Fork me on GitHub

Solution 5: Using GNU Make

First study the Makefile:

# directory containing source data
SRCDIR := data

# directory containing intermediate data
TMPDIR := processed_data

# results directory
RESDIR := results

# all source files (book texts)
SRCS = $(wildcard $(SRCDIR)/*.txt)

# all intermediate data files
DATA = $(patsubst $(SRCDIR)/%.txt,$(TMPDIR)/%.dat,$(SRCS))

# all images
IMAGES = $(patsubst $(SRCDIR)/%.txt,$(RESDIR)/%.png,$(SRCS))

all: $(DATA) $(IMAGES) $(RESDIR)/results.txt

$(TMPDIR)/%.dat: $(SRCDIR)/%.txt source/wordcount.py
        python source/wordcount.py $< $@

$(RESDIR)/%.png: $(TMPDIR)/%.dat source/plotcount.py
        python source/plotcount.py $< $@

$(RESDIR)/results.txt: $(DATA) source/zipf_test.py
        python source/zipf_test.py $(DATA) > $@

clean:
        @$(RM) $(TMPDIR)/*
        @$(RM) $(RESDIR)/*

.PHONY: clean directories
  • A tool from the 70s often used to build software.
  • Uses specific syntax that the user writes in a Makefile.
  • Makefile specifies how to build targets from their dependencies.
  • Observe that we use wildcards instead of explicit book names.
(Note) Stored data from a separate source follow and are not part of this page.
theorem syncEdge_extra_row (q : Fin 200) (hc : s.clocked = true) (ha : s.syncArmed = false) (hs : s.isSet 0 GLB_SYNC_STATUS.SEEN = true) :
    Completes (.syncEdge q) s fun t => t.getF 0 GLB_SYNC_STATUS.EXTRA = min (s.getF 0 GLB_SYNC_STATUS.EXTRA + 1) 255 ∧
      Frame { regs := fun a => a = GLB_SYNC_STATUS.EXTRA.off } s t := by
  have hx : exec (.syncEdge q) s = done (s.incSat 0 GLB_SYNC_STATUS.EXTRA 1) :=
    (if_neg (not_not.2 hc)).trans ((if_neg (Bool.eq_false_iff.1 ha)).trans (if_pos hs))
  refine completes_done hx ⟨?_, ((Exact.refl _ s).incSat 1 rfl).settled⟩
  rw [State.settled_sync _ rfl]
  exact State.getF_incSat_self _ 0 1 (by decide)

theorem syncEdge_none_row (q : Fin 200) (h : s.clocked = false ∨ s.syncArmed = false ∧ s.isSet 0 GLB_SYNC_STATUS.SEEN = false) :
    Completes (.syncEdge q) s (Frame {} s) := by
  refine completes_none ?_
  show execSyncEdge q s = _
  unfold execSyncEdge
  obtain hc | ⟨ha, hs⟩ := h
  · rw [if_pos (Bool.eq_false_iff.1 hc)]
  · rw [if_neg (Bool.eq_false_iff.1 ha), if_neg (Bool.eq_false_iff.1 hs), ite_self]

/-! ### TRIG_PULSE (R201) -/

/-- The lines that a write of x to GLB_TRIG_CTRL pulses. -/
def State.pulseLines (s : State) (x : Word) : List Nat :=
  (List.range 4).filter fun n =>
    (GLB_TRIG_CTRL.PULSE.get x).testBit n && (s.lineFunc n == 2 || (s.lineFunc n == 3 && s.domLines (n / 2 + 1)))

theorem State.mem_pulseLines {x : Word} {n : Nat} (hn : n < 4) (hb : (GLB_TRIG_CTRL.PULSE.get x).testBit n = true) (hf : s.lineFunc n = 2) :
    n ∈ s.pulseLines x := by
  simp [State.pulseLines, hn, hb, hf]

theorem State.trigPulse_some {x : Word} (h : s.pulseLines x ≠ []) : s.trigPulse x =
    ((s.pulseLines x).foldl (fun y n => y.pulse n (y.uptime + (4 - y.div % 4))) s).setPair GLB_TRIG_TX_LO.STAMP.off
      (stampOf (((s.pulseLines x).foldl (fun y n => y.pulse n (y.uptime + (4 - y.div % 4))) s).linNow +
        200 * (4 - ((s.pulseLines x).foldl (fun y n => y.pulse n (y.uptime + (4 - y.div % 4))) s).div % 4))) := if_neg h

theorem trigPulse_row (x : Word) (hw : s.writeOk GLB_TRIG_CTRL.PULSE.off = true)
    (h : ∃ n < 4, (GLB_TRIG_CTRL.PULSE.get x).testBit n = true ∧ s.lineFunc n = 2) : Completes (.trigPulse x) s fun t =>
    t.pair GLB_TRIG_TX_LO.STAMP.off = stampOf (s.linNow + 200 * (4 - s.div % 4) : Nat) ∧
      (∀ n < 4, (GLB_TRIG_CTRL.PULSE.get x).testBit n = true → s.lineFunc n = 2 →
        tabGet (fun _ => 0) t.pulses n = s.uptime + (4 - s.div % 4) + 32) ∧
      Frame { parts := fun x => { x with pairs := [], pulses := [] } } s t := by
  obtain ⟨m, hm, hb, hf⟩ := h
  have hx : exec (.trigPulse x) s = done (s.trigPulse x) := congrArg done (s.writeReg_trigPulse _ hw)
  obtain ⟨p, hp, hpulse⟩ := s.foldl_pulse (c := fun y => y.uptime + (4 - y.div % 4)) (fun _ _ => rfl) (s.pulseLines x)
  rw [State.trigPulse_some (List.ne_nil_of_mem (State.mem_pulseLines hm hb hf)), hp] at hx
  refine completes_done hx ⟨?_, fun n hn hbit hfn => ?_, ?_⟩
  · rw [State.settled_pair, State.pair_setPair_self]
    refine congrArg stampOf ?_
    show (s.linNow : Int) + 200 * (4 - (s.div : Int) % 4) = _
    omega
  · rw [State.settled_pulses]
    exact (hpulse n).trans (if_pos (State.mem_pulseLines hn hbit hfn))
  · exact (((Exact.refl _ s).withPulses p fun _ _ => rfl).setPair _ _ fun _ _ => rfl).settled

theorem trigPulse_none_row (x : Word) (hw : s.writeOk GLB_TRIG_CTRL.PULSE.off = true)
    (h : ∀ n < 4, (GLB_TRIG_CTRL.PULSE.get x).testBit n = true → s.lineFunc n ≠ 2 ∧ s.lineFunc n ≠ 3) :
    Completes (.trigPulse x) s (Frame {} s) := by
  have hl : s.pulseLines x = [] := by
    refine List.filter_eq_nil_iff.2 fun n hn e => ?_
    rw [Bool.and_eq_true] at e
    obtain ⟨h2, h3⟩ := h n (List.mem_range.1 hn) e.1
    simp [h2, h3] at e
  exact completes_none (congrArg done ((s.writeReg_trigPulse _ hw).trans (if_pos hl)))

/-! ### Offers (R188, R189) -/

/-- A slot that has an offer keeps one. -/
theorem Trig.take_keeps (g : Trig) (o : Offer) {n : Nat} (h : g.offers.any (fun p => p.slot == n) = true) :
    (g.take o).offers.any (fun p => p.slot == n) = true := by
  unfold Trig.take
  split
  · simp only [List.any_append, h, Bool.true_or]
  · split
    · obtain ⟨p, hp, hn⟩ := List.any_eq_true.1 h
      refine List.any_eq_true.2 ⟨if p.slot = o.slot then o else p, List.mem_map.2 ⟨p, hp, rfl⟩, ?_⟩
      split
      · rename_i e
        rwa [← e]
      · exact hn
    · exact h

/-- A slot that takes an offer has one. -/
theorem Trig.take_takes (g : Trig) (o : Offer) : (g.take o).offers.any (fun p => p.slot == o.slot) = true := by
  unfold Trig.take
  split
  · simp
  · rename_i p hp
    have hs := List.find?_some hp
    have hm := List.mem_of_find?_eq_some hp
    simp only [decide_eq_true_eq] at hs
    split
    · exact List.any_eq_true.2 ⟨o, List.mem_map.2 ⟨p, hm, if_pos hs⟩, by simp⟩
    · exact List.any_eq_true.2 ⟨p, hm, by simp [hs]⟩

theorem Trig.foldl_take (l : List Nat) (g : Trig) {o : Nat → Offer} (ho : ∀ n, (o n).slot = n) {n : Nat}
    (h : n ∈ l ∨ g.offers.any (fun p => p.slot == n) = true) : ((l.foldl (fun g n => g.take (o n)) g).offers.any fun p => p.slot == n) = true := by
  induction l generalizing g with
  | nil => exact h.resolve_left List.not_mem_nil
  | cons a l ih =>
    refine ih _ ?_
    obtain hm | hg := h
    · obtain rfl | hl := List.mem_cons.1 hm
      · have := g.take_takes (o n)
        rw [ho n] at this
        exact .inr this
      · exact .inl hl
    · exact .inr (g.take_keeps _ hg)

theorem State.offer_trig_ne (s : State) {t x : Nat} (h : t ≠ x) (kind unit code tc : Nat) (coarse : Bool) :
    (s.offer t kind unit code tc coarse).trig x = s.trig x := by
  have hne (f : Trig → Trig) : (s.modTrig t f).trig x = s.trig x := (s.trig_modTrig t x f).trans (if_neg h)
  exact ite_keeps (R := fun y => y.trig x = s.trig x) (fun _ => rfl) fun _ => ite_keeps (R := fun y => y.trig x = s.trig x)
    (fun _ => ite_keeps (R := fun y => y.trig x = s.trig x) (fun _ => hne _) fun _ => hne _) fun _ =>
      ite_keeps (R := fun y => y.trig x = s.trig x) (fun _ => hne _) fun _ => rfl

/-- An ARMED unit with no offer of an earlier sample takes the offer at every slot that it meets. -/
theorem State.offer_takes {t kind unit code n : Nat} (hs : s.getF (tileBase t) TRG_STATUS.STATE = 2)
    (ho : (s.trig t).offers = [] ∨ (s.trig t).sample = s.trigSample) (hn : n < 8) (hm : s.slotMet t n kind unit code = true) (tc : Nat) (coarse : Bool) :
    (((s.offer t kind unit code tc coarse).trig t).offers.any fun p => p.slot == n) = true := by
  have hmem : n ∈ (List.range 8).filter fun n => s.slotMet t n kind unit code := List.mem_filter.2 ⟨List.mem_range.2 hn, hm⟩
  have e : s.offer t kind unit code tc coarse = s.modTrig t fun g => ((List.range 8).filter fun n => s.slotMet t n kind unit code).foldl
      (fun g n => g.take ⟨n, unit, tc, coarse⟩) { g with sample := s.trigSample, lastSample := s.trigSample, later := 0 } :=
    (if_neg (List.ne_nil_of_mem hmem)).trans ((if_pos hs).trans (if_pos ho))
  rw [e, State.trig_modTrig_self]
  exact Trig.foldl_take _ _ (o := fun n => ⟨n, unit, tc, coarse⟩) (fun _ => rfl) (.inl hmem)

/-- y is s but for the trigger units of tiles other than x. -/
def State.OtherTrigs (x : Nat) (s y : State) : Prop := (∃ l, y = s.withTrigs l) ∧ y.trig x = s.trig x

theorem State.OtherTrigs.offer {x k : Nat} {y : State} (h : s.OtherTrigs x y) (hk : k ≠ x) (kind unit code tc : Nat) (coarse : Bool) :
    s.OtherTrigs x (y.offer k kind unit code tc coarse) := by
  obtain ⟨⟨l, rfl⟩, hx⟩ := h
  obtain ⟨l', hl'⟩ := State.offer_eq (s.withTrigs l) k kind unit code tc coarse
  exact ⟨⟨l', hl'⟩, (State.offer_trig_ne _ hk ..).trans hx⟩

/-- An edge on a TRIG line offered to every tile. -/
def State.offerLine (s : State) (line code tc : Nat) : State := (List.range 8).foldl (fun y t => y.offer t 5 line code tc false) s

theorem State.offerLine_eq (s : State) (line code tc : Nat) : ∃ l, s.offerLine line code tc = s.withTrigs l :=
  foldl_keeps (R := fun y => ∃ l, y = s.withTrigs l) _ ⟨s.trigs, rfl⟩ fun y k ⟨l, hl⟩ => by
    obtain ⟨l', hl'⟩ := State.offer_eq y k 5 line code tc false
    exact ⟨l', by rw [hl', hl]; rfl⟩

theorem State.offerLine_takes {x line code n : Nat} (hx : x < 8) (hs : s.getF (tileBase x) TRG_STATUS.STATE = 2)
    (ho : (s.trig x).offers = [] ∨ (s.trig x).sample = s.trigSample) (hn : n < 8) (hm : s.slotMet x n 5 line code = true) (tc : Nat) :
    (((s.offerLine line code tc).trig x).offers.any fun p => p.slot == n) = true := by
  refine foldl_at (P := s.OtherTrigs x) (Q := fun y => ((y.trig x).offers.any fun p => p.slot == n) = true) (List.mem_range.2 hx) List.nodup_range
    (fun y k _ hk h => h.offer hk ..) (fun y h => ?_) (fun y k _ hk h => ?_) ⟨⟨s.trigs, rfl⟩, rfl⟩
  · obtain ⟨⟨l, rfl⟩, hu⟩ := h
    exact State.offer_takes (s := s.withTrigs l) hs (by rwa [hu]) hn hm tc false
  · rwa [State.offer_trig_ne _ hk]

/-! ### TRIG_LINE_EDGE (R188, R200, R201) -/

theorem trigLineEdge_row (line : Fin 4) (rising : Bool) (q : Fin 200) (hc : s.clocked = true) (hf : s.lineFunc line = 1) :
    Completes (.trigLineEdge line rising q) s fun t => t.pair (GLB_TRIG_RX_LO.STAMP.off + 8 * line) = stampOf (s.tdcLin (1057 + line) q) ∧
      (∀ x < 8, s.getF (tileBase x) TRG_STATUS.STATE = 2 → ((s.trig x).offers = [] ∨ (s.trig x).sample = s.trigSample) → ∀ n < 8,
        s.slotMet x n 5 line (if rising then 0 else 1) = true → (t.trig x).offers.any fun o => o.slot == n) ∧
      Frame { parts := fun x => { x with pairs := [], trigs := [] } } s t := by
  have hcode : b2n (!rising) = if rising then 0 else 1 := by cases rising <;> rfl
  have hx : exec (.trigLineEdge line rising q) s = done ((s.lineStamp line q).1.offerLine line (if rising then 0 else 1)
      ((s.lineStamp line q).2 % (linW : Int)).toNat) := by
    rw [← hcode]
    exact if_neg fun h => h.elim (absurd hc) (absurd hf)
  obtain ⟨l, hl⟩ := (s.lineStamp line q).1.offerLine_eq line (if rising then 0 else 1) ((s.lineStamp line q).2 % (linW : Int)).toNat
  refine completes_done hx ⟨?_, fun y hy hs ho n hn hm => ?_, ?_⟩
  · rw [State.settled_pair, hl]
    exact State.pair_setPair_self ..
  · rw [State.settled_trig]
    exact State.offerLine_takes (s := (s.lineStamp line q).1) hy hs ho hn hm _
  · rw [hl]
    refine Exact.settled (Exact.congr (t := (s.lineStamp line q).1) ?_ rfl rfl rfl rfl rfl rfl rfl rfl rfl)
    exact (Exact.refl _ s).setPair _ _ fun _ _ => rfl

theorem trigLineEdge_none_row (line : Fin 4) (rising : Bool) (q : Fin 200) (h : s.clocked = false ∨ s.lineFunc line ≠ 1) :
    Completes (.trigLineEdge line rising q) s (Frame {} s) :=
  completes_none (if_pos (h.imp_left Bool.eq_false_iff.1))

/-! ### CAL_TIME_SET (R207) -/

theorem State.settled_calTime (s : State) : s.settled.calTime = s.calTime := by
  unfold State.calTime
  rw [State.settled_calSet, State.settled_uptime, State.settled_calAt, State.settled_cal _ (by decide)]

/-- The calendar time stands at v now (R207). -/
def State.startClock (s : State) (v : Nat) : State := { s with calSet := v, calAt := s.uptime }

theorem calTimeSet_row {x : Word} {v : Nat} (hw : s.writeOk CAL_NOW_HI.SEC.off = true) (hv : v = s.getF 0 CAL_NOW_LO.SEC + 2 ^ 32 * x.toNat)
    (hb : s.calBack ≤ v) (ht : s.calTime ≤ v) : Completes (.calTimeSet x) s fun t => t.calTime = v ∧ t.isSet 0 CAL_STATUS.TIME_SET = true ∧
      Frame { regs := fun a => a = CAL_STATUS.TIME_SET.off, parts := fun x => { x with calSet := 0, calAt := 0 } } s t := by
  subst hv
  have hx : exec (.calTimeSet x) s = done ((s.setF 0 CAL_STATUS.TIME_SET 1).startClock (s.getF 0 CAL_NOW_LO.SEC + 2 ^ 32 * x.toNat)) :=
    congrArg done ((s.writeReg_calNowHi x hw).trans (if_neg fun h => h.elim (Nat.not_lt.2 hb) (Nat.not_lt.2 ht)))
  have hset : ((s.setF 0 CAL_STATUS.TIME_SET 1).startClock (s.getF 0 CAL_NOW_LO.SEC + 2 ^ 32 * x.toNat)).isSet 0 CAL_STATUS.TIME_SET = true :=
    State.isSet_setF_self s 0 CAL_STATUS.TIME_SET 1 (by decide)
  refine completes_done hx ⟨?_, (State.settled_cal _ (by decide)).trans hset, ?_⟩
  · rw [State.settled_calTime, State.calTime, if_pos hset]
    simp [State.startClock]
  · refine Exact.settled (Exact.congr (t := s.setF 0 CAL_STATUS.TIME_SET 1) ?_ rfl rfl rfl rfl rfl rfl rfl rfl rfl)
    exact (Exact.refl _ s).setF 1 rfl

theorem calTimeSet_back_row {x : Word} {v : Nat} (hw : s.writeOk CAL_NOW_HI.SEC.off = true) (hv : v = s.getF 0 CAL_NOW_LO.SEC + 2 ^ 32 * x.toNat)
    (h : v < s.calBack ∨ v < s.calTime) : Completes (.calTimeSet x) s fun t => t.calTime = s.calTime ∧ t.isSet 0 CAL_STATUS.TIME_BACK = true ∧
      Frame { regs := fun a => a = CAL_STATUS.TIME_BACK.off } s t := by
  subst hv
  have hx : exec (.calTimeSet x) s = done (s.setF 0 CAL_STATUS.TIME_BACK 1) := congrArg done ((s.writeReg_calNowHi x hw).trans (if_pos h))
  have hset : (s.setF 0 CAL_STATUS.TIME_BACK 1).isSet 0 CAL_STATUS.TIME_SET = s.isSet 0 CAL_STATUS.TIME_SET :=
    State.isSet_setF_disj s 0 CAL_STATUS.TIME_BACK CAL_STATUS.TIME_SET 1 rfl (by decide)
  refine completes_done hx ⟨?_, (State.settled_cal _ (by decide)).trans (State.isSet_setF_self s 0 CAL_STATUS.TIME_BACK 1 (by decide)),
    ((Exact.refl _ s).setF 1 rfl).settled⟩
  rw [State.settled_calTime, State.calTime, hset]
  rfl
It contains rules that relate targets to dependencies and commands:

# rule (mind the tab)
target: dependencies
	command(s)

We can think of it as follows:

outputs: inputs
	command(s)

Try it out:

$ make clean
$ make

Make uses declarative style: we describe dependencies but we let Make figure out the series of steps to produce results (targets). Fun fact: Excel is also declarative, not imperative.

Try running make again and discuss why it refused to rerun all steps:

$ make

make: Nothing to be done for 'all'.

Make a modification to a txt or a dat file and run make again and discuss what you see. One way to modify files is to use the touch command which will only update its timestamp:

$ touch data/sierra.txt
$ make

How did Make know which steps to rerun?

Finally try to run the pipeline on several cores in parallel (here we will try 4):

$ make clean
$ make -j 4

Discussion

Discuss the pros and cons of this approach. Is it reproducible? Does it scale to hundreds of books? Can it be automated?